#### NLP-enriched News Intelligence platform
##### Preliminary
```
project
│ README.md
│ environment.yml
│
└───data
│ │ topic_classification_data.csv
│
└───results
│ │ topic_classifier.pkl
│ │ learning_curves.png
│ │ enhanced_news.csv
|
|───nlp_engine
│
```
###### Does the structure of the project look like the above?
###### Does the environment contain all libraries used and their versions that are necessary to run the code?
##### Scraper
##### There are at least 300 news articles stored in the file system or the database.
##### Run the scraper with `python scraper_news.py` and fetch 3 documents. The scraper is not expected to fetch 3 documents and stop by itself, you can stop it manually.

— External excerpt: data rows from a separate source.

-- ==== Sys2Proof/Laws/State.lean ====
section
/-!
SUPPORT. One lemma per field per update of the state, true by `rfl`, so that no proof unfolds a record update.
-/

namespace Sys2Proof.Machine

variable (s : State)

/-! R187: a latch set. -/

@[simp] theorem State.latch_pins (e : Event) : (s.latch e).pins = s.pins := rfl
@[simp] theorem State.latch_chain (e : Event) : (s.latch e).chain = s.chain := rfl
@[simp] theorem State.latch_level (e : Event) : (s.latch e).level = s.level := rfl
@[simp] theorem State.latch_pickups (e : Event) : (s.latch e).pickups = s.pickups := rfl
@[simp] theorem State.latch_buffer (e : Event) : (s.latch e).buffer = s.buffer := rfl
@[simp] theorem State.latch_delay (e : Event) : (s.latch e).delay = s.delay := rfl
@[simp] theorem State.latch_taps (e : Event) : (s.latch e).taps = s.taps := rfl
@[simp] theorem State.latch_cores (e : Event) : (s.latch e).cores = s.cores := rfl
@[simp] theorem State.latch_scenes (e : Event) : (s.latch e).scenes = s.scenes := rfl
@[simp] theorem State.latch_check (e : Event) : (s.latch e).check = s.check := rfl
@[simp] theorem State.latch_cue (e : Event) : (s.latch e).cue = s.cue := rfl
@[simp] theorem State.latch_guards (e : Event) : (s.latch e).guards = s.guards := rfl
@[simp] theorem State.latch_hold (e : Event) : (s.latch e).hold = s.hold := rfl
@[simp] theorem State.latch_lane (e : Event) : (s.latch e).lane = s.lane := rfl
@[simp] theorem State.latch_events (e : Event) : (s.latch e).events = s.events.set e := rfl
@[simp] theorem State.latch_pattern (e : Event) : (s.latch e).pattern = s.pattern := rfl
@[simp] theorem State.latch_pending (e : Event) : (s.latch e).pending = s.pending := rfl

/-! The level other parties give HOLD_N. -/

@[simp] theorem State.setHoldPulled_pins (b : Bool) : (s.setHoldPulled b).pins = ⟨s.pins.rstLow, b⟩ := rfl
@[simp] theorem State.setHoldPulled_chain (b : Bool) : (s.setHoldPulled b).chain = s.chain := rfl
@[simp] theorem State.setHoldPulled_level (b : Bool) : (s.setHoldPulled b).level = s.level := rfl
@[simp] theorem State.setHoldPulled_pickups (b : Bool) : (s.setHoldPulled b).pickups = s.pickups := rfl
@[simp] theorem State.setHoldPulled_buffer (b : Bool) : (s.setHoldPulled b).buffer = s.buffer := rfl
@[simp] theorem State.setHoldPulled_delay (b : Bool) : (s.setHoldPulled b).delay = s.delay := rfl
@[simp] theorem State.setHoldPulled_taps (b : Bool) : (s.setHoldPulled b).taps = s.taps := rfl
@[simp] theorem State.setHoldPulled_cores (b : Bool) : (s.setHoldPulled b).cores = s.cores := rfl
@[simp] theorem State.setHoldPulled_scenes (b : Bool) : (s.setHoldPulled b).scenes = s.scenes := rfl
@[simp] theorem State.setHoldPulled_check (b : Bool) : (s.setHoldPulled b).check = s.check := rfl
@[simp] theorem State.setHoldPulled_cue (b : Bool) : (s.setHoldPulled b).cue = s.cue := rfl
@[simp] theorem State.setHoldPulled_guards (b : Bool) : (s.setHoldPulled b).guards = s.guards := rfl
@[simp] theorem State.setHoldPulled_hold (b : Bool) : (s.setHoldPulled b).hold = s.hold := rfl
@[simp] theorem State.setHoldPulled_lane (b : Bool) : (s.setHoldPulled b).lane = s.lane := rfl
@[simp] theorem State.setHoldPulled_events (b : Bool) : (s.setHoldPulled b).events = s.events := rfl
@[simp] theorem State.setHoldPulled_pattern (b : Bool) : (s.setHoldPulled b).pattern = s.pattern := rfl
@[simp] theorem State.setHoldPulled_pending (b : Bool) : (s.setHoldPulled b).pending = s.pending := rfl

/-! R163: a reply becomes READY. -/

@[simp] theorem State.pushReply_pins (t : Ticket) (st : Status) (d : List Byte) :
    (s.pushReply t st d).pins =
      s.pins := rfl
@[simp] theorem State.pushReply_chain (t : Ticket) (st : Status) (d : List Byte) :
    (s.pushReply t st d).chain =
      s.chain := rfl
@[simp] theorem State.pushReply_level (t : Ticket) (st : Status) (d : List Byte) :
    (s.pushReply t st d).level =
      s.level := rfl
@[simp] theorem State.pushReply_pickups (t : Ticket) (st : Status) (d : List Byte) :
    (s.pushReply t st d).pickups =
      s.pickups := rfl
@[simp] theorem State.pushReply_buffer (t : Ticket) (st : Status) (d : List Byte) :
    (s.pushReply t st d).buffer =
      s.buffer := rfl
@[simp] theorem State.pushReply_delay (t : Ticket) (st : Status) (d : List Byte) :
    (s.pushReply t st d).delay =
      s.delay := rfl
@[simp] theorem State.pushReply_taps (t : Ticket) (st : Status) (d : List Byte) :
    (s.pushReply t st d).taps =
      s.taps := rfl
@[simp] theorem State.pushReply_cores (t : Ticket) (st : Status) (d : List Byte) :
    (s.pushReply t st d).cores =
      s.cores := rfl
@[simp] theorem State.pushReply_scenes (t : Ticket) (st : Status) (d : List Byte) :
    (s.pushReply t st d).scenes =
      s.scenes := rfl
@[simp] theorem State.pushReply_check (t : Ticket) (st : Status) (d : List Byte) :
    (s.pushReply t st d).check =
      s.check := rfl
@[simp] theorem State.pushReply_cue (t : Ticket) (st : Status) (d : List Byte) :
    (s.pushReply t st d).cue =
      s.cue := rfl
@[simp] theorem State.pushReply_guards (t : Ticket) (st : Status) (d : List Byte) :
    (s.pushReply t st d).guards =
      s.guards := rfl
@[simp] theorem State.pushReply_hold (t : Ticket) (st : Status) (d : List Byte) :
    (s.pushReply t st d).hold =
      s.hold := rfl
@[simp] theorem State.pushReply_lane (t : Ticket) (st : Status) (d : List Byte) :
    (s.pushReply t st d).lane =
      { s.lane with ready := s.lane.ready ++ [t.reply st d] } := rfl
@[simp] theorem State.pushReply_events (t : Ticket) (st : Status) (d : List Byte) :
    (s.pushReply t st d).events =
      s.events := rfl
@[simp] theorem State.pushReply_pattern (t : Ticket) (st : Status) (d : List Byte) :
    (s.pushReply t st d).pattern =
      s.pattern := rfl
@[simp] theorem State.pushReply_pending (t : Ticket) (st : Status) (d : List Byte) :
    (s.pushReply t st d).pending =
      s.pending := rfl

###### Does it run without any error and store the 3 files as expected?
##### Topic classifier
###### Are the learning curves provided?
###### Do the learning curves prove the topics classifier is trained correctly - without overfitting?
###### Can you run the topic classifier model on the test set without any error?
###### Does the topic classifier score an accuracy higher than 95%?
##### Scandal detection
###### Does the `README.md` explain the choice of embeddings and distance?
###### Does the DataFrame flag the top 10 articles with the highest likelihood of environmental scandal?
###### Is the distance or similarity saved in the DataFrame?
##### NLP engine output on 300 articles
###### Does the DataFrame contain 300 different rows?
###### Are the columns of the DataFrame as expected?
```
Date scraped (date)
Title (str)
URL (str)
Body (str)
Org (str)
Topics (list str)
Sentiment (list float or float)
Scandal_distance (float)
Top_10 (bool)
```
##### Analyse the DataFrame with 300 articles: relevance of the topics matched, relevance of the sentiment, relevance of the scandal detected and relevance of the companies matched. The algorithms are not 100% accurate, so you should expect a few issues in the results.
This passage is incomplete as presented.